The whole message of the Christian gospel is that God was in Christ reconciling the world by His death and resurrection. Jesus’ statement to Nicodemus was an invitation to be free from the hopelessness of moral reformation offered by the law. The problem of sin goes deeper than individual actions. It goes to the very nature of man. No amount of moral teaching can correct the problem; an act of God is needed. God sent His Son.
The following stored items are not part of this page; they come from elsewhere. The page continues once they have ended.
/-- Re-queues of berths in ADMITTED of one section, each behind those before it (R73). -/
theorem sound_requeueAll {l : List BerthId} (hs : Sound g e s) (hl : l.Nodup)
    (hst : ∀ b ∈ l, s.secOf b = x ∧ (s.berth b).state = .admitted) : Sound g e (requeueAll l s) := by
  have all : ∀ (l : List BerthId) (n : Nat) {u : State}, Sound g e u → l.Nodup →
      (∀ b ∈ l, u.secOf b = x ∧ (u.berth b).state = .admitted) → n ≤ (u.sec x).queue.length →
      Sound g e ((l.zipIdx n).foldl (fun t b => requeue b.1 b.2 t) u) := by
    intro l
    induction l with
    | nil => exact fun _ _ hu _ _ _ => hu
    | cons b l ih =>
      intro n u hu hnd hall hn
      obtain ⟨⟨rfl, hb⟩, hall'⟩ := List.forall_mem_cons.mp hall
      obtain ⟨hbl, hnd'⟩ := List.nodup_cons.mp hnd
      refine ih (n + 1) (sound_requeue hu hb hn) hnd' (fun c hc => ?_) ?_
      · have hrec : (requeue b n u).berth c = u.berth c :=
          (Changes.othersKept b u).requeue rfl (fun _ _ => rfl) c fun hcb => hbl (hcb ▸ hc)
        rw [State.secOf, hrec]
        exact hall' c hc
      · rw [requeue_queue hb, List.length_insertIdx_of_le_length hn]
        omega
  exact all l 0 hs hl hst (Nat.zero_le _)

/-! ## Between events -/

/-- The ledger is sound, every berth settled. -/
abbrev AllSound (g : Prop) (s : State) : Prop := Sound g (fun _ => False) s

theorem AllSound.settled (hs : AllSound g s) : (s.ledger.view b).Settled g := Ledger.Sound.settled hs b id

/-- A berth without capacity has nothing, and rests unless it is queued. -/
theorem AllSound.idle (hs : AllSound g s) (hc : (s.berth b).state.holdsCapacity = false) :
    (g → (s.berth b).grant = 0 ∧ (s.berth b).bay = none) ∧
      ((s.berth b).state ≠ .queued → SoundRest g (fun _ => False) b s) := by
  obtain ⟨h1, h2, -, -⟩ := (hs.fits b).rests (show (s.ledger.view b).state.holdsCapacity = false from hc)
  exact ⟨fun hg => hs.settled.capacity hg hc, fun hq => hs.rest h1 h2 hq⟩

/-! ## Asking and giving up (R5 to R7) -/

theorem sound_askShore (hs : AllSound g s) : AllSound g (askShore b s).2 := by
  unfold askShore
  split
  · exact hs
  next hst =>
    have hst : (s.berth b).state = .proved := not_not.mp hst
    split
    · exact hs
    · split
      · exact hs
      · split
        · exact hs
        · obtain ⟨hg, hr⟩ := hs.idle (b := b) (by rw [hst]; rfl)
          have hrest := hr (by rw [hst]; simp)
          exact (hs.at b).joinQueue (hs.fits b) hrest.rests hg
            (fun _ => hs.settled.pause_of_asks hrest.rests.asks) (by rw [view_state, hst]; simp) le_rfl

/-- What is left of a berth in ADMITTED that has given its admission back, when the passes have run. -/
structure GivenBack (g : Prop) (e : BerthId → Prop) (b : BerthId) (w : View) (t : State) : Prop where
  at' : SoundAt g e b w t
  fits : w.Fits g
  rests : w.Rests
  state : w.state = .admitted
  empty : w.grant = 0 ∧ w.bay = none
  pause : ¬e b → w.pause ≠ some .grantWait

theorem GivenBack.of_ledger (hw : GivenBack g e b w s) (hl : t.ledger = s.ledger) : GivenBack g e b w t :=
  ⟨hw.at'.of_ledger hl, hw.fits, hw.rests, hw.state, hw.empty, hw.pause⟩

/-- A berth in ADMITTED gives its admission back, what it does to the hold between leaving the ledger as it is (R7, R16,
R30). -/
theorem sound_giveBack (hs : AllSound g s) (hst : (s.berth b).state = .admitted) {f : State → State}
    (hf : ∀ u, (f u).ledger = u.ledger) : ∃ w, GivenBack g (fun _ => False) b w
      (s |> withdrawRequest b |> clearInFlight b |> f |> releaseGrant b |> Hooks.live.passes) := by
  have hfit := hs.fits b
  obtain ⟨hruns, -, hq⟩ := hfit.admitted (v := s.ledger.view b) hst
  have hgive : SoundAt g (fun _ => False) b (s.ledger.view b).givenUp
      (s |> withdrawRequest b |> clearInFlight b |> f |> releaseGrant b) :=
    (((hs.at b).withdrawRequest.clearInFlight).of_ledger (hf _)).releaseGrant
  obtain ⟨l, st, q, hpass, hfit'⟩ := hgive.passes .live (hfit.givenUp hruns) ⟨rfl, hruns, hq⟩
  exact ⟨_, hpass, hfit', ⟨rfl, hruns, hq⟩, hst, ⟨rfl, rfl⟩,
    fun _ => hs.settled.no_grantWait hfit (by rw [view_state, hst]; simp)⟩

/-- From there it enters a state without capacity. -/
theorem GivenBack.enterState (hw : GivenBack g e b w s) (hh : HooksSound g h) {new : BerthState}
    (hc : new.holdsCapacity = false) (hq : new ≠ .queued) :
    SoundRest g e b (enterState h b new s) ∧ ((enterState h b new s).ledger.view b).state = new :=
  hw.at'.enterEmpty hh hw.fits hw.rests hw.empty hw.pause
    (by rw [hw.state]; rintro rfl; simp [BerthState.holdsCapacity] at hc) hc hq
Jesus fulfilled the law and invited men to come back to God. He declared that the Kingdom of God belonged to whosoever was willing to enter. Christians sing “whosoever surely meaneth me.” Jesus bought salvation for all mankind, but it is only given to individuals. God desires a relationship with each person. An earthly father’s attention is divided among his children. An all-knowing, all-present God gives each child His full focus. His eyes and ears are always open to our every need and deed. His Spirit bears us up when we fall and rejoices over our every tiny step. God walks within us.  
The wisest moral teaching cannot love us. It can only make demands. It can speak only to our faults. It offers only to be our taskmaster. Nicodemus knew this. He was a slave to the law. Jesus offered him the freedom of faith. The smallest measure of faith invested in Christ causes the angels in heaven to rejoice.
“For God so loved the world, that he gave his only begotten Son, that whosoever believeth in him should not perish, but have everlasting life. For God sent not his Son into the world to condemn the world; but that the world through him might be saved. He that believeth on him is not condemned: but he that believeth not is condemned already, because he hath not believed in the name of the only begotten Son of God.”